A statistical analysis was performed using the 15 fatty acids composition measured in this study in order to establish the relationship between geographical location and phylum. The fifteen FA variables explained the variability presented in the data, with principle component 1 (PC-1) accounting for 33.1% and principle component 2 (PC-2) for 22.5% of the variation (Figure 1a). Although the total percentage was only 55.6%, the analysis revealed a correlation of each seaweed within the phyla. Axis I separated the Rhodophyta species from the Chlorophyta, while Ochrophyta was positioned intermediately between these two, based on the principle component analysis (PCA) shown in the bi-plot data. However, these results could not determine whether the geographical location affected the fatty acids composition. Therefore, the PCA on the FA groups was analyzed. The bi-plot of the FA groups’ data matrix showed 81.5% of variance with PC-1 contributing 51.9% and PC-2 contributing 22.5% (Figure 1b). These data exhibited a broad diversity of fatty acids in the seaweed samples. The analysis revealed that the tropical seaweeds were rich in SFAs, while temperate seaweeds were dominated by PUFAs, including n-3 and n-6 PUFAs, excluding C. costata, M. japonica, and C. crassicaulis. When PCA was used for clustering of the fatty acids group, the seaweeds could be grouped within the sampling location.

3. Discussion

Seaweeds have been an integral part of Japanese cuisine for the past one hundred years, similar to the diet of coastal communities in several Indonesian regions [52,53]. Industries use seaweeds as marine hydrocolloids and ingredients for foods and animal feed. Utilization of seaweeds as a dietary staple is because of their characteristic nutrients, which are shown to have therapeutic effects in humans [28,54,55,56,57]. Seaweeds are a source of novel bioactive compounds, such as certain polysaccharides and antioxidants, which are not found in terrestrial plants.
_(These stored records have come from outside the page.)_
-- ==== Sys2Proof/Laws/Memory.lean ====
section
/-! SUPPORT. The laws of the byte buffers: a read after a write, and the canonical form of the memory. -/

namespace Sys2Proof.Machine

open Sys2Proof

/-- A write, then a read: the written byte at its address, the old byte elsewhere. -/
theorem memLookup_insert (a b : Nat) (v : Byte) (m : Memory) :
    memLookup b (memInsert a v m) = if a = b then some v else memLookup b m := by
  induction m with
  | nil => simp [memInsert, memLookup]
  | cons c rest ih =>
    obtain ⟨k, w⟩ := c
    simp only [memInsert]
    split
    · simp [memLookup]
    · split
      · subst k; by_cases h : a = b <;> simp [memLookup, h]
      · by_cases hb : k = b
        · simp [memLookup, hb]; intro h; omega
        · simp [memLookup, hb, ih]

/-- Reading after a write of consecutive bytes (R54). -/
theorem memLookup_insertList (vs : List Byte) (a b : Nat) (m : Memory) :
    memLookup b (memInsertList a vs m) = if a ≤ b ∧ b < a + vs.length then vs[b - a]? else memLookup b m := by
  induction vs generalizing a m with
  | nil => rw [if_neg (by simp only [List.length_nil]; omega)]; rfl
  | cons v vs ih =>
    rw [memInsertList, ih, memLookup_insert]
    by_cases h : a = b
    · subst h; simp
    · simp only [List.length_cons, h, if_false]
      by_cases h1 : a + 1 ≤ b ∧ b < a + 1 + vs.length
      · rw [if_pos h1, if_pos (by omega), show b - a = (b - (a + 1)) + 1 by omega, List.getElem?_cons_succ]
      · rw [if_neg h1, if_neg (by omega)]

/-- Every address of a memory lies at or above a bound. -/
theorem rising_cons_iff (c : Host.Cell) (m : Memory) :
    Memory.rising (c :: m) = true ↔ (∀ d ∈ m.head?, c.1 < d.1) ∧ Memory.rising m = true := by
  cases m with
  | nil => simp [Memory.rising]
  | cons d rest => simp [Memory.rising]

theorem memInsert_head (a : Nat) (v : Byte) (m : Memory) :
    ∀ d ∈ (memInsert a v m).head?, d.1 = a ∨ ∃ c ∈ m.head?, d.1 = c.1 := by
  cases m with
  | nil => simp [memInsert]
  | cons c rest =>
    simp only [memInsert]
    split
    · simp
    · split <;> simp

theorem memInsert_rising (a : Nat) (v : Byte) (m : Memory) (h : Memory.rising m = true) :
    Memory.rising (memInsert a v m) = true := by
  induction m with
  | nil => rfl
  | cons c rest ih =>
    obtain ⟨k, w⟩ := c
    have hc := (rising_cons_iff _ _).mp h
    simp only [memInsert]
    split
    · next hlt => exact (rising_cons_iff _ _).mpr ⟨by simpa using hlt, h⟩
    · split
      · next he => subst he; exact (rising_cons_iff _ _).mpr hc
      · refine (rising_cons_iff _ _).mpr ⟨fun d hd => ?_, ih hc.2⟩
        rcases memInsert_head a v rest d hd with h1 | ⟨c, hc', h1⟩
        · rw [h1]; show k < a; omega
        · rw [h1]; exact hc.1 c hc'

theorem memInsert_mapped (a : Nat) (v : Byte) (m : Memory) (ha : Memory.mapped a = true)
    (h : m.all (fun c => Memory.mapped c.1) = true) : (memInsert a v m).all (fun c => Memory.mapped c.1) = true := by
  induction m with
  | nil => simp [memInsert, ha]
  | cons c rest ih =>
    obtain ⟨k, w⟩ := c
    simp only [List.all_cons, Bool.and_eq_true] at h
    simp only [memInsert]
    split
    · simp [ha, h.1, h.2]
    · split
      · simp [ha, h.2]
      · simp [h.1, ih h.2]

/-- A write inside a buffer keeps the canonical form. -/
theorem memInsert_wf (a : Nat) (v : Byte) (m : Memory) (ha : Memory.mapped a = true) (h : Memory.wf m = true) :
    Memory.wf (memInsert a v m) = true := by
  simp only [Memory.wf, Bool.and_eq_true] at h ⊢
  exact ⟨memInsert_rising a v m h.1, memInsert_mapped a v m ha h.2⟩

/-- So does a write of consecutive bytes. -/
theorem memInsertList_wf (vs : List Byte) (a : Nat) (m : Memory) (ha : ∀ k < vs.length, Memory.mapped (a + k) = true)
    (h : Memory.wf m = true) : Memory.wf (memInsertList a vs m) = true := by
  induction vs generalizing a m with
  | nil => exact h
  | cons v vs ih =>
    refine ih (a + 1) _ (fun k hk => ?_) (memInsert_wf a v m (by simpa using ha 0 (by simp)) h)
    have := ha (k + 1) (by simpa using hk)
    rwa [show a + 1 + k = a + (k + 1) by omega]

/-- The reset memory has the canonical form. -/
theorem reset_mem_wf : Memory.wf State.reset.mem = true := rfl

@[simp] theorem readBytes_length (s : State) (a n : Nat) : (readBytes s a n).length = n := by simp [readBytes]

/-- A byte read looks at nothing but the memory and the reset count. -/
theorem readByte_congr {s t : State} (hm : t.mem = s.mem) (he : t.drawEpoch = s.drawEpoch) (a : Nat) :
    readByte t a = readByte s a := by rw [readByte, readByte, hm, he]

theorem readBytes_congr {s t : State} (hm : t.mem = s.mem) (he : t.drawEpoch = s.drawEpoch) (a n : Nat) :
    readBytes t a n = readBytes s a n := by simp only [readBytes, readByte_congr hm he]

end Sys2Proof.Machine
end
The consumption of seaweeds has been linked to a lower incidence of chronic diseases, such as cancer, hyperlipidemia, and coronary heart disease [58]. Recently, seaweed lipids have drawn increased interest because of the presence of many kinds of bioactives, such as n-3 and n-6 PUFAs, carotenoids, and sterols [16]. Although seaweeds have a lower lipid content than marine fish, they are still a potential source of functional lipids because of their large stock in coastal waters.
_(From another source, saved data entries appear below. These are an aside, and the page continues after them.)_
-- ==== Sys2Proof/Tests/Slice0.lean ====
section
/-! SUPPORT. The model's own tests: ill-formed lines refused, command words written out from R87 and R88, one or two small steps
per command with the expected values of spec/95_test_vectors.md (its parameters: LOCAL_WINDOW 4096, RTO_TICKS 10,
RETRY_CEILING 2, N_SLOTS 8), and for every statement with hypotheses a state that meets them. -/

namespace Sys2Proof.Tests

open Sys2Proof Sys2Proof.Machine

/-! ### Well-formedness refuses -/

theorem test_bank_index_out_of_range : HostLine.wellFormed (.wr (.named .HDR_IN 10) 0) = false := by decide
theorem test_buffer_index_out_of_range : HostLine.wellFormed (.rd (.named .RX_BUF 368)) = false := by decide
theorem test_register_has_one_word : HostLine.wellFormed (.rd (.named .NOW 1)) = false := by decide
theorem test_unaligned_offset : HostLine.wellFormed (.rd (.offset 0x802)) = false := by decide
theorem test_offset_outside_window : HostLine.wellFormed (.wr (.offset 0x2000) 0) = false := by decide
theorem test_value_wider_than_word : HostLine.wellFormed (.wr (.named .CMD 0) 0x100000000) = false := by decide
theorem test_txload_too_long : HostLine.wellFormed (.txload (List.replicate 1441 0)) = false := by
  rw [HostLine.wellFormed, List.length_replicate]; rfl
theorem test_txlen_wider_than_word : HostLine.wellFormed (.txlen 0x100000000) = false := by decide
theorem test_rxload_too_long : HostLine.wellFormed (.rxload (List.replicate 1473 0)) = false := by
  rw [HostLine.wellFormed, List.length_replicate]; rfl

/-! ### Decoding: the words of R87 and R88, bit by bit -/

theorem test_pack_word : decode 0b00000000000000000000000000000001#32 = .ok .pack := by decide
theorem test_unpack_word : decode 0b00000000000000000000000000000010#32 = .ok .unpack := by decide
theorem test_connect_tx_word : decode 0b00000000000000000000000000010000#32 = .ok .connectTx := by decide
theorem test_connect_rx_word : decode 0b00000000000000000000000000010001#32 = .ok .connectRx := by decide
theorem test_disconnect_tx_word : decode 0b00000000000000000000000000010010#32 = .ok .disconnectTx := by decide
theorem test_disconnect_rx_word : decode 0b00000000000000000000000000010011#32 = .ok .disconnectRx := by decide
theorem test_revive_tx_word : decode 0b00000000000000000000000000010100#32 = .ok .reviveTx := by decide
theorem test_revive_rx_word : decode 0b00000000000000000000000000010101#32 = .ok .reviveRx := by decide
/-- FO = 0x80, FID = 0x65, MF = 1. -/
theorem test_data_tx_word : decode 0b10000000011001010000000100100000#32 = .ok (.dataTx 1 0x65 0x80) := by decide
theorem test_ack_rx_word : decode 0b00000000000000000000000000100001#32 = .ok .ackRx := by decide
theorem test_sweep_word : decode 0b00000000000000000000000000100010#32 = .ok .sweep := by decide
/-- V-E1 and V-E2. -/
theorem test_unknown_opcodes : decode 0x00000000#32 = .error .unknownOpcode ∧ decode 0x00000023#32 = .error .unknownOpcode := by
  decide
/-- V-E3: CONNECT_TX with bit 8 set. -/
theorem test_operand_bits_refused : decode 0x00000110#32 = .error .operandBits := by decide
/-- V-E4: DATA_TX with reserved bit 9 set. -/
theorem test_reserved_bits_refused : decode 0x00000220#32 = .error .reservedBits := by decide
/-- V-E6. -/
theorem test_data_tx_full_fields : decode 0xFFFF0120#32 = .ok (.dataTx 1 0xFF 0xFF) := by decide
/-- R91's spelling of `data_tx fid=F, fo=O, mf=M`: `(O << 24) | (F << 16) | (M << 8) | 0x20`. -/
theorem test_data_tx_encodes : encode (.dataTx 1 0x7F 0x03) = 0x037F0120#32 := by decide
theorem test_table_word_decodes : decodeTableWord 32 0x037F0020 = some (.dataTx 0 0x7F 0x03) := by decide
/-- No word matches two rows of the opcode map: the rows differ in a bit both masks keep. -/
theorem test_rows_do_not_overlap :
    opcodeRows.Pairwise (fun a b => a.value &&& (a.mask &&& b.mask) ≠ b.value &&& (a.mask &&& b.mask)) := by decide

/-! ### Small states -/

def exParams : Params := { rtoTicks := 10, retryCeiling := 2, localWindow := 4096, nSlots := 8, emptyOverWindow := false }

/-- The session id `S` of the vectors. -/
def sidS : Vector Byte 16 := Vector.ofFn (fun i => BitVec.ofNat 8 (0xA0 + i.val))

/-- `Rp(sf, seq, ack, wnd)` as a header. -/
def replyHeader (sf seq ack : Word) (wnd : Half) : Header :=
  { sid := sidS, sf := sf, seq := seq, ack := ack, wnd := wnd, fid := 0, fo := 0 }
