-- ==== Sys2Proof/Config.lean ====
section
/-! DEFINITION. The OPEN part of the configuration record of R12: parameters the spec gives no value, and the free values. Each is an
`opaque` constant with no body: nothing in Lean can evaluate it, so whatever is proved holds for every value of it. The
fixed and decided parameters, and the OPEN ones the spec constrains (a channel count is 4 or 16, the two capacities differ,
the three frequencies are distinct, a register is one 32-bit word at a multiple of 4), stand in Machine/Tables.lean; the constrained ones
are computed there from the constants below in a way that reaches every admitted value and no other. The spec gives no width to
an address: DESIGN CHOICE (log entry 21), every address here is a natural number without an upper bound, but for
`LS_CODE_ADDR`, which R126 (d) makes a 32-bit word. -/

namespace Sys2Proof.Config

/-! ### Mailbox -/

/-- OPEN (R12, D3): whether instance `i` is the 16-channel kind. -/
opaque nchIs16 : MbxInst → Bool

/-- OPEN (R12, D2): the base of instance `i` in words; a register stands at a multiple of 4 (R92). No width: log entry 21. -/
opaque mbxBaseWord : MbxInst → Nat

/-! ### Clock tree -/

/-- OPEN (R12, N8): `CLK_BASE` in words; a register stands at a multiple of 4 (R92). No width: log entry 21. -/
opaque clkBaseWord : Nat

/-- OPEN (R12, N8): how many words above `CLK_BASE` the register of a clock field stands. -/
opaque clkFieldWord : ClkField → Nat

/-- OPEN (R12, N8): a number the lowest bit of a clock field is taken from. -/
opaque clkFieldBitRaw : ClkField → Nat

/-- OPEN (R12, N8): how many words above `CLK_BASE` the register of the ready bit of `hxt48` stands (R52). -/
opaque hxt48RdyWord : Nat

/-- OPEN (R12, N8): a number the place of the ready bit of `hxt48` in its register is taken from. -/
opaque hxt48RdyBitRaw : Nat

/-- OPEN (R12, N8): how many words above `CLK_BASE` the register of the ready bit of `hrc48` stands (R53). -/
opaque hrc48RdyWord : Nat

/-- OPEN (R12, N8): a number the place of the ready bit of `hrc48` in its register is taken from. -/
opaque hrc48RdyBitRaw : Nat

/-! ### Audio PLL -/

/-- OPEN (R96, N10): the address, in words, of the register an audio-PLL field stands in (R92). No width: log entry 21. -/
opaque apllFieldWord : ApllField → Nat

/-- OPEN (R96, N10): a number the lowest bit of an audio-PLL field is taken from. -/
opaque apllFieldBitRaw : ApllField → Nat

/-- OPEN (R12, D18): the bound of the wait for `cal_done`. No rule computes with it: expiry is a choice of `ENV` (R342). -/
opaque calTimeout : Nat

/-- OPEN (R194, R196): three unconstrained numbers the output frequencies are taken from. -/
opaque apllHzRaw : Fin 3 → BitVec 32

/-- OPEN (R194): the integer parts of `APLL_TABLE`. -/
opaque apllFcw : Fin 3 → BitVec 4

/-- OPEN (R194): the fractional parts of `APLL_TABLE`. -/
opaque apllSdin : Fin 3 → BitVec 20

/-- FREE VALUE (R17, R203, U16, U18): what `ENV` answers to the measurement that finds no answer waiting in the state's
`env` list, as a function of how many such answers were drawn before: `some n` is the completion of the window with count
`n`, `none` the expiry of the wait. -/
opaque calDraw : Nat → Option (BitVec 16)

/-! ### Chip ID -/

/-- OPEN (R12): the revision ID the silicon reports. -/
opaque revId : Byte

/-- OPEN (R12, N25). -/
opaque seriesId : Byte

/-- OPEN (R12, N25). -/
opaque companyId : Byte

/-- OPEN (R12, N25). -/
opaque packageId : Byte

/-- OPEN (R12, N14): the address of `CHIPID` in words (R92). No width: log entry 21. -/
opaque chipIdAddrWord : Nat

/-! ### Patch layouts and patch memory -/

/-- The two patch-memory layouts as one record (R296): addresses, capacities and the fixed entry count. The installer takes
it as an argument. `lsCode` is a 32-bit word (R126 (d)); the spec gives the other three addresses no width, and that they are
natural numbers is the model's choice (log entry 21). -/
structure PatchMap where
  a3Record : Nat
  a3Code : Nat
  a3CodeMax : Nat
  lsBuf : Nat
  lsCode : Word
  lsCodeMax : Nat
  lsEntryCount : Word
  deriving DecidableEq, Repr

/-- OPEN (R12, D26): `A3_RECORD_ADDR`. No width: log entry 21. -/
opaque a3RecordAddr : Nat

/-- OPEN (R12, D26): `A3_CODE_ADDR`. No width: log entry 21. -/
opaque a3CodeAddr : Nat

/-- OPEN (R12, D26): `A3_CODE_MAX`. -/
opaque a3CodeMax : Nat

/-- OPEN (R12, D26): `LS_BUF_ADDR`. No width: log entry 21. -/
opaque lsBufAddr : Nat

/-- OPEN (R12, D26): `LS_CODE_ADDR`, a 32-bit word (R126 (d)). -/
opaque lsCodeAddr : Word

/-- OPEN (R12, D26): the value `LS_CODE_MAX` takes where that differs from `A3_CODE_MAX`. -/
opaque lsCodeMaxRaw : Nat

/-- OPEN (R12, D26): `LS_ENTRY_COUNT`, a 32-bit header word (R302). -/
opaque lsEntryCount : Word

/-- FREE VALUE (R385, U15): the byte an address of patch memory holds from reset until something writes it, as a function of
the address, so that it is stable until written (log entry 5). -/
opaque memReset : Nat → Byte

end Sys2Proof.Config
end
Among bioactive seaweed lipids, much attention has been paid to the lipid soluble pigments, such as chlorophylls and carotenoids [28]. In addition, seaweed lipids are known to be rich in n-3 and n-6 PUFAs. However, little information has been available on the relationship between the multiple lipid bioactives from different species of seaweed. The present study analyzed the lipids from 15 different species of seaweed collected from two different regions, tropical (Indonesia) and temperate (Japan) regions, with an emphasis on the content of potentially bioactive components, chlorophylls, carotenoids, n-3 and n-6 PUFAs, and α-Toc. The results confirmed that the TL content and composition varied widely among species. Moreover, TL was sometimes affected by the location. As shown in Table 1, the TL level was higher in the temperate seaweeds than in the tropical seaweeds, although there were exceptions. It is generally accepted that the TL content of seaweeds varies with temperature, salinity, and light intensity. Specifically, the temperature strongly affects the TL level of seaweeds. Several studies have revealed that the TL content in temperate seaweeds is much higher than that in tropical seaweeds. The TL variation observed in the present study is consistent with previous studies [14,33,34,46].
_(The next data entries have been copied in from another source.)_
-- ==== Sys2Proof/Machine/Tables.lean ====
section
/-! DEFINITION. The fixed and decided constants and tables of the configuration (R12, R13, R123, R124, R334), each a named
definition so that one correction reaches every rule, and the constrained OPEN parameters computed from the constants of
Config.lean. -/

namespace Sys2Proof

/-- The 2-bit core ID of a bus master, its owner code in the mutex register (R9); 0 is no agent. -/
def Agent.code : Agent → BitVec 2
  | .hcpu => 1#2
  | .lcpu => 2#2
  | .bcpu => 3#2

/-- The `inst` bit of a descriptor (R121). -/
def MbxInst.bit : MbxInst → BitVec 1
  | .mbx1 => 0#1
  | .mbx2 => 1#1

/-- The number of a clock field in `idx` (R124). -/
def ClkField.code : ClkField → BitVec 5
  | .dll1En => 0#5
  | .dll1Stg => 1#5
  | .dll1OutDiv2 => 2#5
  | .dll2En => 3#5
  | .dll2Stg => 4#5
  | .dll2OutDiv2 => 5#5
  | .selSys => 6#5
  | .selPeri => 7#5
  | .selUsb => 8#5
  | .hdiv => 9#5
  | .pdiv1 => 10#5
  | .pdiv2 => 11#5

/-- The numeric codes of the fatal causes (R334). -/
def FatalCause.code : FatalCause → Byte
  | .indexOutOfRange => 0x01#8
  | .doubleConstruct => 0x02#8
  | .pllIncompatible => 0x03#8

/-- The numeric codes of the recoverable errors (R334). -/
def ErrorCause.code : ErrorCause → Byte
  | .invalidRevision => 0x11#8
  | .codeTooLarge => 0x12#8
  | .emptyRecord => 0x13#8
  | .emptyCode => 0x14#8
  | .timeout => 0x15#8

/-- The numeric code of the warning (R334). -/
def WarnCause.code : WarnCause → Byte
  | .pllNotLocked => 0x21#8

end Sys2Proof

namespace Sys2Proof.Config

/-! ### Mailbox -/

/-- Channels of instance `i`, in {4, 16} (R31). -/
def nch (i : MbxInst) : Nat := if nchIs16 i then 16 else 4

/-- The trigger bits of a channel, `NBIT` (R12). -/
def nbit : Nat := 16

/-- Register offsets inside a channel, decided (R12, D2). -/
def mbxOff : MbxReg → Nat
  | .ier => 0x00
  | .itr => 0x04
  | .icr => 0x08
  | .isr => 0x0C
  | .misr => 0x10
  | .exr => 0x14

/-- The channel stride, decided (R12, D2). -/
def mbxStride : Nat := 0x18

/-- `MBX_BASE[i]`, the byte address of instance `i` (R97): any multiple of 4 (R92). It has no width: log entry 21. -/
def mbxBase (i : MbxInst) : Nat := 4 * mbxBaseWord i

/-- The bit of `EX` in the exclusive register (R13, R37). -/
def exrExBit : Nat := 0

/-- The lowest bit of `ID` in the exclusive register (R13, R38). -/
def exrIdBit : Nat := 1

/-- The datum an unlock writes: 1 in the bit of `EX`, 0 elsewhere (R248). -/
def exrUnlock : Word := 1#32 <<< exrExBit

/-- The core whose interrupt input instance `i` drives, decided (R40, R352, D4). -/
def irqTarget : MbxInst → Agent
  | .mbx1 => .lcpu
  | .mbx2 => .hcpu

/-! ### Clock tree -/

/-- The nominal oscillator frequency of `hxt48` (R155). -/
def fHxt48 : Frequency := 48000000

/-- The nominal oscillator frequency of `hrc48` (R156). -/
def fHrc48 : Frequency := 48000000

/-- The DLL reference (R159). -/
def fDllRef : Frequency := 24000000

/-- The width in bits of a clock field (R54 to R57; `STAGE_W` 4, `HDIV_W` 8, `PDIV_W` 3 decided by D13). -/
def fieldWidth : ClkField → Nat
  | .dll1En => 1
  | .dll1Stg => 4
  | .dll1OutDiv2 => 1
  | .dll2En => 1
  | .dll2Stg => 4
  | .dll2OutDiv2 => 1
  | .selSys => 2
  | .selPeri => 1
  | .selUsb => 1
  | .hdiv => 8
  | .pdiv1 => 3
  | .pdiv2 => 3

/-- A field of a width in the register at a word address: the register is one 32-bit word (R92), so the lowest bit is any that
leaves the field inside it. -/
def fieldPlace (word raw width : Nat) : FieldPlace := { reg := 4 * word, bit := raw % (33 - width) }

/-- `CLK_BASE`, any multiple of 4 (R92). No rule reads where the clock fields live: they are reached by name (R75, log entry
17). -/
def clkBase : Nat := 4 * clkBaseWord

/-- Where a clock field lives (R12, N8). No rule reads it (log entry 17). -/
def clkFieldPos (f : ClkField) : FieldPlace := fieldPlace (clkBaseWord + clkFieldWord f) (clkFieldBitRaw f) (fieldWidth f)

/-- Where the ready bit of `hxt48` lives (R52). No rule reads it (log entry 17). -/
def hxt48RdyPos : FieldPlace := fieldPlace (clkBaseWord + hxt48RdyWord) hxt48RdyBitRaw 1

/-- Where the ready bit of `hrc48` lives (R53). No rule reads it (log entry 17). -/
def hrc48RdyPos : FieldPlace := fieldPlace (clkBaseWord + hrc48RdyWord) hrc48RdyBitRaw 1

/-- The table `MUX_SYS` (R163, D13); `none` is a selector value with no modelled source. -/
def muxSys (sel : BitVec 2) : Option ClkLeaf :=
  if sel = 0#2 then some .hrc48
  else if sel = 1#2 then some .hxt48
  else if sel = 3#2 then some .dll1
  else none

/-- The table `MUX_PERI` (R164, D13). -/
def muxPeri (sel : BitVec 1) : ClkLeaf :=
  if sel = 0#1 then .hrc48 else .hxt48

/-- The table `MUX_USB` (R165, D13). -/
def muxUsb (sel : BitVec 1) : UsbSource :=
  if sel = 0#1 then .clkSys else .leaf .dll2

/-! ### Audio PLL -/

/-- The width in bits of an audio-PLL field (R60 to R65). -/
def apllFieldWidth : ApllField → Nat
  | .enBg => 1
  | .enAna => 1
  | .enDig => 1
  | .lfCfg => 1
  | .fcVco => 5
  | .calEn => 1
  | .calDone => 1
  | .calCnt => 16
  | .fcw => 4
  | .sdin => 20
  | .lockDet => 1

/-- Where an audio-PLL field lives (R96, N10). No rule reads it: the fields are reached by name (R75, log entry 17). -/
def apllFieldPos (f : ApllField) : FieldPlace := fieldPlace (apllFieldWord f) (apllFieldBitRaw f) (apllFieldWidth f)

/-- The start code of the search, `FC_INIT` (R204). -/
def fcInit : BitVec 5 := 16#5

/-- The start step of the search, `STEP_INIT` (R204). -/
def stepInit : BitVec 4 := 8#4

/-- The target count, `CAL_TARGET` (R12, R205). -/
def calTarget : Nat := 1838

/-- The measurement window in cycles, `CAL_WINDOW` (R12, R203). No rule computes with it: the model is untimed (R412). -/
def calWindow : Nat := 2000

/-- The audio PLL reference (R12). No rule computes with it: the divider pairs are precomputed (R194). -/
def fApllRef : Frequency := 6000000

/-- The suggested output frequencies of R196 (general knowledge), named only to give `apllHz` an admitted value where the
raw triple is not one. -/
def apllHzSuggested (k : Fin 3) : Frequency :=
  if k = 0 then 49152000 else if k = 1 then 45158400 else 44100000

/-- The output frequencies of `APLL_TABLE` (R194): any three distinct frequencies of 32 bits, none of them 0 (R172). -/
def apllHz (k : Fin 3) : Frequency :=
  if apllHzRaw 0 ≠ apllHzRaw 1 ∧ apllHzRaw 0 ≠ apllHzRaw 2 ∧ apllHzRaw 1 ≠ apllHzRaw 2
    ∧ apllHzRaw 0 ≠ 0#32 ∧ apllHzRaw 1 ≠ 0#32 ∧ apllHzRaw 2 ≠ 0#32
  then (apllHzRaw k).toNat else apllHzSuggested k

/-- The eleven sample rates, decided (R197, D20). -/
def sampleRates : List Nat :=
  [8000, 11025, 12000, 16000, 22050, 24000, 32000, 44100, 48000, 88200, 96000]

/-- The sample rate at index `sr` (R197). -/
def sampleRate (sr : Fin 11) : Nat := sampleRates.getD sr.val 0

/-! ### Chip ID -/

/-- The lowest bit of the revision ID in `CHIPID` (R13, R70). -/
def chipIdRevisionBit : Nat := 0

/-- The lowest bit of the package ID in `CHIPID` (R13, R70). -/
def chipIdPackageBit : Nat := 8

/-- The lowest bit of the company ID in `CHIPID` (R13, R70). -/
def chipIdCompanyBit : Nat := 16

/-- The lowest bit of the series ID in `CHIPID` (R13, R70). -/
def chipIdSeriesBit : Nat := 24

/-- The constant of the part that `CHIPID` reads (R70). -/
def chipId : Word :=
  seriesId.setWidth 32 <<< chipIdSeriesBit ||| companyId.setWidth 32 <<< chipIdCompanyBit |||
    packageId.setWidth 32 <<< chipIdPackageBit ||| revId.setWidth 32 <<< chipIdRevisionBit

/-- `CHIPID_ADDR`, the byte address of `CHIPID` (R70): any multiple of 4 (R92). It has no width: log entry 21. -/
def chipIdAddr : Nat := 4 * chipIdAddrWord

/-- The largest revision ID classified `A3OrEarlier`; they begin at 0 (R13, R292). -/
def revIdA3Last : Byte := 0x03#8

/-- The revision ID of `A4` (R13, R292). -/
def revIdA4 : Byte := 0x07#8

/-- The revision ID of `B4` (R13, R292). -/
def revIdB4 : Byte := 0x0F#8

/-! ### Patch layouts -/

/-- `PATCH_MAGIC`, the bytes 'P', 'A', 'C', 'H' at ascending addresses as a little-endian word (R91, D9). -/
def patchMagic : Word := 0x48434150#32

/-- `LS_CODE_MAX`: any capacity other than `A3_CODE_MAX` (R12, R296). -/
def lsCodeMax : Nat := if lsCodeMaxRaw = a3CodeMax then a3CodeMax + 1 else lsCodeMaxRaw

/-- The part's layouts. -/
def patchMap : PatchMap :=
  { a3Record := a3RecordAddr, a3Code := a3CodeAddr, a3CodeMax := a3CodeMax,
    lsBuf := lsBufAddr, lsCode := lsCodeAddr, lsCodeMax := lsCodeMax, lsEntryCount := lsEntryCount }

end Sys2Proof.Config
end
Although the major components of the seaweed TL content are glycerolipids, such as glycoglycerolipids [16], other kinds of lipid-related compounds, such as photosynthetic pigments, are also abundant [28]. Chlorophylls and carotenoids are representative and major photosynthetic pigments found in seaweeds [59]. Chlorophylls are the most abundant pigments on earth and allow seaweeds to convert light into biological energy [22]. Carotenoids also have an important function as light energy harvesters in photosynthesis by passing on light excitation to chlorophylls. In addition, carotenoids act as antioxidants that inactivate reactive oxygen species formed by exposure to light and air during photosynthesis. Both lipid soluble pigments have been known to show a variety of nutritional effects in humans [20,25,26,28,60].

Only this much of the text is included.